Paul (ex-BP). We’d been talking about Paul’s role in a South American country of oil extraction, where there had been killings and serious human rights abuses, and journalists had published evidence of local paramilitaries being paid by the oil companies to supply security. Paul had been extremely articulate in the interview up to this point, but when I asked him to empathise with the affected communities, his ability to speak cogently broke down altogether:

Me: I mean, this is a more hypothetical question really … but did you … did you ever, in a way, imaginatively put yourself in the shoes of one of the villagers? Did you kind of think about what would it be like to be them in that situation?

Paul: I mean, I did go to a couple of meetings, public meetings, sat there with, you know, for … erm … where community leaders and, you know, in erm … what’s the capital of? … And of course, you know, they … some people would be, oh, he’s a guerrilla, he’s connected to the paramilitary … It’s very … not as it all seems. But yes, I mean, the answer is that’s the whole point, is erm … erm … you know, erm … you know, what’s on the ground, I mean, what we affect most on the ground affects us most on the ground, so it – you know, it really was ensuring that, you know, that the local communities felt much more comfortable.

[Fifteen hesitations in four sentences.

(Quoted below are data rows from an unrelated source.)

-- ==== Sys2Proof/Laws/State.lean ====
section
/-! SUPPORT. For each update of the state and each field: what the field holds afterwards. -/

namespace Sys2Proof.Machine

@[simp] theorem State.setCore_cc (s : State) (c : Nat) (x : Core) : (s.setCore c x).cc = s.cc := rfl
@[simp] theorem State.setCore_time (s : State) (c : Nat) (x : Core) : (s.setCore c x).time = s.time := rfl
@[simp] theorem State.setCore_tphase (s : State) (c : Nat) (x : Core) : (s.setCore c x).tphase = s.tphase := rfl
@[simp] theorem State.setCore_agenda (s : State) (c : Nat) (x : Core) : (s.setCore c x).agenda = s.agenda := rfl
@[simp] theorem State.setCore_turns (s : State) (c : Nat) (x : Core) : (s.setCore c x).turns = s.turns := rfl
@[simp] theorem State.setCore_urgent (s : State) (c : Nat) (x : Core) : (s.setCore c x).urgent = s.urgent := rfl
@[simp] theorem State.setCore_arrs (s : State) (c : Nat) (x : Core) : (s.setCore c x).arrs = s.arrs := rfl
@[simp] theorem State.setCore_starts (s : State) (c : Nat) (x : Core) : (s.setCore c x).starts = s.starts := rfl
@[simp] theorem State.setCore_sets (s : State) (c : Nat) (x : Core) : (s.setCore c x).sets = s.sets := rfl
@[simp] theorem State.setCore_drops (s : State) (c : Nat) (x : Core) : (s.setCore c x).drops = s.drops := rfl
@[simp] theorem State.setCore_cur (s : State) (c : Nat) (x : Core) : (s.setCore c x).cur = s.cur := rfl
@[simp] theorem State.setCore_ir (s : State) (c : Nat) (x : Core) : (s.setCore c x).ir = s.ir := rfl
@[simp] theorem State.setCore_signals (s : State) (c : Nat) (x : Core) : (s.setCore c x).signals = s.signals := rfl
@[simp] theorem State.setCore_fresh (s : State) (c : Nat) (x : Core) : (s.setCore c x).fresh = s.fresh := rfl
@[simp] theorem State.setCore_uid (s : State) (c : Nat) (x : Core) : (s.setCore c x).uid = s.uid := rfl
@[simp] theorem State.setCore_threads (s : State) (c : Nat) (x : Core) : (s.setCore c x).threads = s.threads := rfl
@[simp] theorem State.setCore_moving (s : State) (c : Nat) (x : Core) : (s.setCore c x).moving = s.moving := rfl
@[simp] theorem State.setCore_cores (s : State) (c : Nat) (x : Core) : (s.setCore c x).cores = s.cores.put c x := rfl
@[simp] theorem State.setCore_clusters (s : State) (c : Nat) (x : Core) : (s.setCore c x).clusters = s.clusters := rfl
@[simp] theorem State.setCore_hearths (s : State) (c : Nat) (x : Core) : (s.setCore c x).hearths = s.hearths := rfl
@[simp] theorem State.setCore_parts (s : State) (c : Nat) (x : Core) : (s.setCore c x).parts = s.parts := rfl
@[simp] theorem State.setCore_hbm (s : State) (c : Nat) (x : Core) : (s.setCore c x).hbm = s.hbm := rfl
@[simp] theorem State.setCore_far (s : State) (c : Nat) (x : Core) : (s.setCore c x).far = s.far := rfl
@[simp] theorem State.setCore_host (s : State) (c : Nat) (x : Core) : (s.setCore c x).host = s.host := rfl
@[simp] theorem State.setCore_shares (s : State) (c : Nat) (x : Core) : (s.setCore c x).shares = s.shares := rfl
@[simp] theorem State.setCore_parcels (s : State) (c : Nat) (x : Core) : (s.setCore c x).parcels = s.parcels := rfl
@[simp] theorem State.setCore_errors (s : State) (c : Nat) (x : Core) : (s.setCore c x).errors = s.errors := rfl
@[simp] theorem State.setCore_replies (s : State) (c : Nat) (x : Core) : (s.setCore c x).replies = s.replies := rfl
@[simp] theorem State.setCore_waiters (s : State) (c : Nat) (x : Core) : (s.setCore c x).waiters = s.waiters := rfl
@[simp] theorem State.setCore_wakes (s : State) (c : Nat) (x : Core) : (s.setCore c x).wakes = s.wakes := rfl
@[simp] theorem State.setCore_arb (s : State) (c : Nat) (x : Core) : (s.setCore c x).arb = s.arb := rfl
@[simp] theorem State.setCore_fw (s : State) (c : Nat) (x : Core) : (s.setCore c x).fw = s.fw := rfl
@[simp] theorem State.setCore_pods (s : State) (c : Nat) (x : Core) : (s.setCore c x).pods = s.pods := rfl
@[simp] theorem State.setCore_links (s : State) (c : Nat) (x : Core) : (s.setCore c x).links = s.links := rfl
@[simp] theorem State.setCore_timeSet (s : State) (c : Nat) (x : Core) : (s.setCore c x).timeSet = s.timeSet := rfl
@[simp] theorem State.setCore_timeOmit (s : State) (c : Nat) (x : Core) : (s.setCore c x).timeOmit = s.timeOmit := rfl
@[simp] theorem State.setCore_timeAdj (s : State) (c : Nat) (x : Core) : (s.setCore c x).timeAdj = s.timeAdj := rfl
@[simp] theorem State.setCore_timeHeld (s : State) (c : Nat) (x : Core) : (s.setCore c x).timeHeld = s.timeHeld := rfl
@[simp] theorem State.setCore_ns (s : State) (c : Nat) (x : Core) : (s.setCore c x).ns = s.ns := rfl
@[simp] theorem State.setCore_master (s : State) (c : Nat) (x : Core) : (s.setCore c x).master = s.master := rfl
@[simp] theorem State.setCore_modId (s : State) (c : Nat) (x : Core) : (s.setCore c x).modId = s.modId := rfl
@[simp] theorem State.setCore_dims (s : State) (c : Nat) (x : Core) : (s.setCore c x).dims = s.dims := rfl
@[simp] theorem State.setCore_msgs (s : State) (c : Nat) (x : Core) : (s.setCore c x).msgs = s.msgs := rfl
@[simp] theorem State.setCore_heard (s : State) (c : Nat) (x : Core) : (s.setCore c x).heard = s.heard := rfl
@[simp] theorem State.setCore_spEn (s : State) (c : Nat) (x : Core) : (s.setCore c x).spEn = s.spEn := rfl
@[simp] theorem State.setCore_spP (s : State) (c : Nat) (x : Core) : (s.setCore c x).spP = s.spP := rfl
@[simp] theorem State.setCore_spLast (s : State) (c : Nat) (x : Core) : (s.setCore c x).spLast = s.spLast := rfl
@[simp] theorem State.setCore_down (s : State) (c : Nat) (x : Core) : (s.setCore c x).down = s.down := rfl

A vivid illustration of the unease he felt trying to answer this question. Also one sentence here just doesn’t make any sense at all no matter how many times you reread it – ‘But yes, I mean, the answer is that’s the whole point, is erm … erm … you know, erm … you know, what’s on the ground, I mean, what we affect most on the ground affects us most on the ground’. I was also astonished that Paul was based in this country for two years, so the fact that in his position of seniority he only felt a need to go to ‘a couple of public meetings’ shows how little direct contact there is with impacted communities on the ground. And, of course, he hadn’t answered my question here, which focussed on the ability – or not – of the BP staff to empathise with those affected on the ground. Significantly, none of the interviewees who’d worked in developing-world contexts ever answered this question directly.]

 

 

Moment Four


Tony (ex-BP). We’d been discussing the same question – the extent of contact with villagers on the ground, and whether he could put himself in the shoes of the villagers affected.

Tony: In terms of when I got close to these sort of issues – an early [sort of] experience was being involved in a project to build a new LNG plant in N——, and it involved the relocation of a village, whose name was – this was the early 80s – F——village. I remember the name because it was such an interesting episode. And it was amazing, at the time, it was an absolute eye-opener, sort of the demands the villagers were coming up with, eh, and what had been sort of … basically, a very basic farming village, turned out to be a village which had all sorts of interesting, not just farming, fishing and, you know, all sorts of exotic forms of agriculture which there was no visible evidence of, but, of course … and an elder chief of the village, who I seem to remember sort of … who lived in basically a mud hut before the arrival of the oil companies, decided that he needed to live in a two-storey, concrete-built house with deep-pile carpeting. This is in N——. So erm. And separate bathrooms for himself and his wife. And all these, all these, basically, demands were acceded to.